Although cervical dysplasia is a major cause of morbidity in women
worldwide, few published studies have assessed the risk factors for its
development. American Indian women are at high risk for development of
both cervical dysplasia and cervical cancer, yet published data are scant
that identify the risk factors for the development of cervical lesions in
this minority group.
To assess the risk factors for the development of moderate dysplasia,
severe dysplasia, and carcinoma in situ in New Mexico's American Indian
women, we propose to conduct a case-control study at several Indian Health
Service-affiliated outpatient clinics. The study design incorporates an
integrated approach to investigate the relationship of numerous exposures
in the development of high-grade dysplastic cervical lesions. Data will
be obtained from study participants through extensive interviews, physical
and colposcopic examinations, microbiologic studies, serologic studies of
antibodies to sexually transmitted disease agents, and laboratory studies
of cervical cytologic and histologic specimens.
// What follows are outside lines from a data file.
/-- A valid CLEAR (R8, R147): a named port faulted over its plug is read again and one faulted for another
reason goes to OFF, both answered CLEARED; any other named port answers NOT_FAULTED and does not change. The
joins that one CLEAR hands have one ticket, behind every join handed before, and so no order among themselves:
the model's choice (log entry 43). -/
def Obligations.ClearRequestsAnswerEveryPort : Prop :=
  ∀ (b : BusAccess) (a : Addr) (data : Table Byte 64) (s : State), s.settled = true →
    s.portsSound = true → s.walker.state = .fetching → s.reading b (.blockRead a) →
    numAt data 8 = 1 → numAt data 9 = 5 → refusalOf data s = none →
    ∃ t outs, exec (.blockReadComplete data) s = .next t ∧ RigKept s t ∧ t.reader = s.reader ∧
      t.stampCounter = s.stampCounter ∧ t.inflight = s.inflight ∧
      Took { address := a, data := data } (.done outs) [] [] s t ∧
      (∀ p, outs.get p =
        if (fieldAt data 16 2).testBit p.val then
          (if (s.port p).state.isFaulted then .cleared else .notFaulted)
        else .none) ∧
      (∀ p, t.port p =
        if (fieldAt data 16 2).testBit p.val then
          (s.port p).cleared s.cadence.beat s.nextTicket
        else s.port p) ∧
      (if (allPorts.any fun p => (fieldAt data 16 2).testBit p.val && (s.port p).state.isFaulted) then
          CausesSet 0x02 s t
        else RegsKept s t)

/-- A valid WAKE, PAUSE, RESUME or SLEEP without a stagger (R137 to R141): with no port to wait it is DONE
in the take with every answer; with some port to wait it is TAKEN into the free entry with the lowest
number, where the ports that wait are pending, or, with no entry free, the walker is STALLED with its copy
and nothing else changes. That the DONE writes of requests that these target sets end stand before the take's
own block write is the model's choice (log entry 16). -/
def Obligations.PortTargetsCompleteDispatchOrStall : Prop :=
  ∀ (b : BusAccess) (a : Addr) (data : Table Byte 64) (s : State), s.settled = true →
    s.requestsSound = true → s.walker.state = .fetching → s.reading b (.blockRead a) →
    numAt data 8 = 1 → numAt data 9 ≤ 4 → numAt data 18 = 0 → refusalOf data s = none →
    let ps := requestPorts data s
    let ts := requestSet data
    let waits (p : PortNo) : Bool := decide (p ∈ ps) && answerTo (s.port p) ts == .waiting
    let copy : FetchedCopy := { address := a, data := data }
    ∃ t, exec (.blockReadComplete data) s = .next t ∧ RigKept s t ∧ t.reader = s.reader ∧
      RegsKeptButAttn s t ∧
      (allPorts.any waits = false →
        TargetsHanded ps ts none s t ∧
          (∀ e, (∀ p ∈ ps, e ∉ (s.port p).waiters) → t.entry e = s.entry e) ∧
          ∃ outs before, before.all Access.finishes = true ∧
            Took copy (.done outs) before [] s t ∧ ∀ p, outs.get p = decidedAt ps ts s p) ∧
      (∀ e, allPorts.any waits = true → s.entry e = none → (∀ f, f < e → s.entry f ≠ none) →
        TargetsHanded ps ts (some e) s t ∧
          (∀ f, f ≠ e → (∀ p ∈ ps, f ∉ (s.port p).waiters) → t.entry f = s.entry f) ∧
          (∃ before, before.all Access.finishes = true ∧ Took copy .taken before [] s t) ∧
          ∃ x, t.entry e = some x ∧ x.block = a ∧ x.notify = flagAt data 2 ∧ x.status = .opened ∧
            ∀ p, x.pending.get p = waits p ∧ x.outcomes.get p = decidedAt ps ts s p) ∧
      (allPorts.any waits = true → (∀ f, s.entry f ≠ none) →
        OnlyBoard s t ∧ t.inflight = s.inflight ∧ RegsKept s t ∧ t.writer = s.writer ∧
          WalkerNow { s.walker with state := .stalled, copy := some copy } s.walker.accesses t)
Interviews will be
specifically directed to assess the associations of sexual behavior, past
sexually transmitted diseases, contraceptive techniques, hygienic
practices, cigarette smoking, and micronutrient consumption in the
development of cervical dysplasia. Laboratory studies will be primarily
directed to assessment of effects of current and past sexually transmitted
infections, plasma micronutrients, and presence of specific HLA alleles in
the development of cervical dysplasia.
This research will identify risk factors for development of high-grade
cervical dysplasia among American Indian women in New Mexico. This
research will also allow comparison of prevalence and patterns of risk
factors for cervical dysplasia in American Indian women with data obtained
from a similar, recently completed study in New Mexico Hispanic and non-
Hispanic white women. Thus, from an etiologic perspective, the
investigation will allow evaluation of heterogeneity of risk factors for
cervical dysplasia among culturally-diverse populations in the same
geographic region. From a public health perspective, this research should
lead to prevention strategies that will ultimately decrease the rates of
cervical dysplasia and cervical cancer, particularly among the high-risk
American Indian women of the Southwest.